**EXERCISE DIRECTIONS**
Could you show all lines in the entries below that contain the string "source"?

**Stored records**
[Start of Attachment]
-- ==== Sys2Proof/Machine/Pseudo.lean ====
section
/-! DEFINITION. Sequences of operations, in issue order (20_memory R65), and the three pseudo-operations, "each an
abbreviation for a fixed sequence" (30_encoding R108). -/

namespace Sys2Proof.Machine

/-- Operations one after another, stopping at the first refusal. -/
def runOps : List Instr → State → Host.Outcome State Fault Refusal
  | [], s => .next s
  | i :: rest, s =>
    match exec i s with
    | .next t => runOps rest t
    | .fault r => .fault r
    | .refused r => .refused r

/-- `LENCALL l, P` (R108): the source's `encodeAllFields` on a layer. -/
def lencall (id : BitVec 8) (p : LayerProperties) : List Instr :=
  [ .lencDepth id (BitVec.ofNat 32 p.colorDepthCode),
    .lencBitmap id (BitVec.ofNat 32 p.bitmapMode.toNat),
    .lencT256c id (BitVec.ofNat 32 p.textMode256Color.toNat),
    .lencMapw id (BitVec.ofNat 32 p.mapWidthLog2),
    .lencMaph id (BitVec.ofNat 32 p.mapHeightLog2),
    .lencMapbase id (BitVec.ofNat 32 p.mapBase),
    .lencTilebase id (BitVec.ofNat 32 p.tileBase),
    .lencTilew id (BitVec.ofNat 32 p.tileWidthLog2),
    .lencTileh id (BitVec.ofNat 32 p.tileHeightLog2),
    .lencHscroll id (BitVec.ofNat 32 p.hScroll),
    .lencVscroll id (BitVec.ofNat 32 p.vScroll) ]

/-- `SENCALL s, P` (R108): the source's `encodeAllFields` on a sprite. -/
def sencall (id : BitVec 8) (p : SpriteProperties) : List Instr :=
  [ .sencAddr id (BitVec.ofNat 32 p.address),
    .sencMode id (BitVec.ofNat 32 p.colorMode.toNat),
    .sencX id (BitVec.ofNat 32 p.x),
    .sencY id (BitVec.ofNat 32 p.y),
    .sencHflip id (BitVec.ofNat 32 p.hFlip.toNat),
    .sencVflip id (BitVec.ofNat 32 p.vFlip.toNat),
    .sencZdepth id (BitVec.ofNat 32 p.zDepth),
    .sencColl id (BitVec.ofNat 32 p.collisionMask),
    .sencPaloff id (BitVec.ofNat 32 p.paletteOffset),
    .sencWidth id (BitVec.ofNat 32 p.widthLog2),
    .sencHeight id (BitVec.ofNat 32 p.heightLog2) ]

/-- `PSET i, rgba` (R108): the palette "set" edit is `PSETQ i, rgba`. -/
def pset (id : BitVec 8) (rgba : BitVec 32) : List Instr := [.psetq id rgba]

/-- The encodable layer fields, in the order of their ids (30_encoding R90). -/
inductive LayerFieldId where
  | colorDepthCode | bitmapMode | textMode256Color | mapWidthLog2 | mapHeightLog2 | mapBase | tileBase | tileWidthLog2 | tileHeightLog2 | hScroll | vScroll
  deriving DecidableEq, Repr

/-- The field id: the low nibble of the opcode (30_encoding R80, R90). -/
def LayerFieldId.number : LayerFieldId → Nat
  | .colorDepthCode => 1
  | .bitmapMode => 2
  | .textMode256Color => 3
  | .mapWidthLog2 => 4
  | .mapHeightLog2 => 5
  | .mapBase => 6
  | .tileBase => 7
  | .tileWidthLog2 => 8
  | .tileHeightLog2 => 9
  | .hScroll => 10
  | .vScroll => 11

/-- The operation of the source's `encodeLayerField(id, fieldId, newValue)` (30_encoding R80). -/
def encodeLayerOp (f : LayerFieldId) (id : BitVec 8) (val : BitVec 32) : Instr :=
  match f with
  | .colorDepthCode => .lencDepth id val
  | .bitmapMode => .lencBitmap id val
  | .textMode256Color => .lencT256c id val
  | .mapWidthLog2 => .lencMapw id val
  | .mapHeightLog2 => .lencMaph id val
  | .mapBase => .lencMapbase id val
  | .tileBase => .lencTilebase id val
  | .tileWidthLog2 => .lencTilew id val
  | .tileHeightLog2 => .lencTileh id val
  | .hScroll => .lencHscroll id val
  | .vScroll => .lencVscroll id val

/-- A record with one property replaced by the clamped, aligned value that an encode of `v` stores (R151, R181). -/
def LayerFieldId.update (f : LayerFieldId) (v : Nat) (p : LayerProperties) : LayerProperties :=
  match f with
  | .colorDepthCode => { p with colorDepthCode := min v 3 }
  | .bitmapMode => { p with bitmapMode := decide (v ≠ 0) }
  | .textMode256Color => { p with textMode256Color := decide (v ≠ 0) }
  | .mapWidthLog2 => { p with mapWidthLog2 := clamp v 5 8 }
  | .mapHeightLog2 => { p with mapHeightLog2 := clamp v 5 8 }
  | .mapBase => { p with mapBase := min v 0x1FE00 / 512 * 512 }
  | .tileBase => { p with tileBase := min v 0x1F800 / 2048 * 2048 }
  | .tileWidthLog2 => { p with tileWidthLog2 := clamp v 3 4 }
  | .tileHeightLog2 => { p with tileHeightLog2 := clamp v 3 4 }
  | .hScroll => { p with hScroll := min v 4095 }
  | .vScroll => { p with vScroll := min v 4095 }

/-- The encodable sprite fields, in the order of their ids (30_encoding R96). -/
inductive SpriteFieldId where
  | address | colorMode | x | y | hFlip | vFlip | zDepth | collisionMask | paletteOffset | widthLog2 | heightLog2
  deriving DecidableEq, Repr

/-- The field id: the low nibble of the opcode (30_encoding R80, R96). -/
def SpriteFieldId.number : SpriteFieldId → Nat
  | .address => 1
  | .colorMode => 2
  | .x => 3
  | .y => 4
  | .hFlip => 5
  | .vFlip => 6
  | .zDepth => 7
  | .collisionMask => 8
  | .paletteOffset => 9
  | .widthLog2 => 10
  | .heightLog2 => 11

/-- The operation of the source's `encodeSpriteField(id, fieldId, newValue)` (30_encoding R80). -/
def encodeSpriteOp (f : SpriteFieldId) (id : BitVec 8) (val : BitVec 32) : Instr :=
  match f with
  | .address => .sencAddr id val
  | .colorMode => .sencMode id val
  | .x => .sencX id val
  | .y => .sencY id val
  | .hFlip => .sencHflip id val
  | .vFlip => .sencVflip id val
  | .zDepth => .sencZdepth id val
  | .collisionMask => .sencColl id val
  | .paletteOffset => .sencPaloff id val
  | .widthLog2 => .sencWidth id val
  | .heightLog2 => .sencHeight id val

/-- A record with one property replaced by the clamped, aligned value that an encode of `v` stores (R151, R181). -/
def SpriteFieldId.update (f : SpriteFieldId) (v : Nat) (p : SpriteProperties) : SpriteProperties :=
  match f with
  | .address => { p with address := min v 0x1FFE0 / 32 * 32 }
  | .colorMode => { p with colorMode := decide (v ≠ 0) }
  | .x => { p with x := min v 1023 }
  | .y => { p with y := min v 1023 }
  | .hFlip => { p with hFlip := decide (v ≠ 0) }
  | .vFlip => { p with vFlip := decide (v ≠ 0) }
  | .zDepth => { p with zDepth := min v 3 }
  | .collisionMask => { p with collisionMask := min v 15 }
  | .paletteOffset => { p with paletteOffset := min v 240 / 16 * 16 }
  | .widthLog2 => { p with widthLog2 := clamp v 3 6 }
  | .heightLog2 => { p with heightLog2 := clamp v 3 6 }

end Sys2Proof.Machine
end

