/-- A state that meets the invariant and whose step, a write to the last byte, answers a next state. -/
theorem witness_StepKeepsTheInvariant : (issuing (encode (.wrb 0x1FFFF#17 0xA5#32))).Inv ∧
    (nextState (step (issuing (encode (.wrb 0x1FFFF#17 0xA5#32))))).isSome = true := ⟨⟨rfl, trivial⟩, rfl⟩

/-- A reached state that is not the reset state. -/
theorem witness_ReachableStatesSatisfyTheInvariant :
    Reachable ((State.reset.setSchedule [.write (.vram 5 7#8)]).setSchedule [] |>.setVramByte 5 7#8 |>.setResult .nothing) :=
  .stepped _ _ (.scheduled _ [.write (.vram 5 7#8)] .reset) rfl

theorem witness_LegalSchedulesRunSafely :
    ∀ a ∈ (State.reset.setSchedule [.command (encode (.rdr 0x1FFFF#17 0x20000#25)), .write (.vram 5 7#8),
      .command (encode (.lrgr 1 6))]).schedule, legalAction a = true := by decide

theorem witness_ResetAcceptsEveryOperation : (Instr.rlayer 1).wf = true ∧ (Instr.rdr 0 0x20000#25).wf = true := by decide

end Sys2Proof.Tests
end

section
/-! Proofs, family 00_scope: which operations complete (R11, R287), and that a legal schedule runs safely. -/

namespace Sys2Proof.Machine

/-! ## The operations that test an operand, by whether the operand is admitted -/

/-- The test `RDR` makes is that its length is not admitted (40_accessor R121). -/
theorem exec_rdr_eq (addr : Offset) (len : BitVec 25) (s : State) :
    exec (.rdr addr len) s =
      if (Instr.rdr addr len).wf then complete s (.bytes (memRead s.vram addr.toNat len.toNat))
      else .refused .rangeTooLong := by
  by_cases h : len.toNat ≤ Config.vramSize
  · simp [exec, execRdr, rangeTooLong, Instr.wf, h]
  · simp [exec, execRdr, rangeTooLong, Instr.wf, h, Nat.lt_of_not_le h]

/-- The test `LRGR` makes is that its offset is not admitted (R123). -/
theorem exec_lrgr_eq (id : BitVec 8) (off : BitVec 3) (s : State) :
    exec (.lrgr id off) s =
      if (Instr.lrgr id off).wf then complete s (.byte (s.layer (layerOf id))[layerOffset off])
      else .refused .noSuchRegisterByte := by
  by_cases h : off = 7#3 <;> simp [exec, execLrgr, noLayerByte, Instr.wf, h]

/-- The test `LRGW` makes is that its offset is not admitted (R124). -/
theorem exec_lrgw_eq (id : BitVec 8) (off : BitVec 3) (val : BitVec 32) (s : State) :
    exec (.lrgw id off val) s =
      if (Instr.lrgw id off val).wf then
        complete (s.setLayer (layerOf id) ((s.layer (layerOf id)).set (layerOffset off).val (byteOf val))) .nothing
      else .refused .noSuchRegisterByte := by
  by_cases h : off = 7#3 <;> simp [exec, execLrgw, noLayerByte, Instr.wf, h]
[End of Attachment]
**PROBLEM SOLUTION**
/-- `LENCALL l, P` (R108): the source's `encodeAllFields` on a layer. -/
/-- `SENCALL s, P` (R108): the source's `encodeAllFields` on a sprite. -/
/-- The operation of the source's `encodeLayerField(id, fieldId, newValue)` (30_encoding R80). -/
/-- The operation of the source's `encodeSpriteField(id, fieldId, newValue)` (30_encoding R80). -/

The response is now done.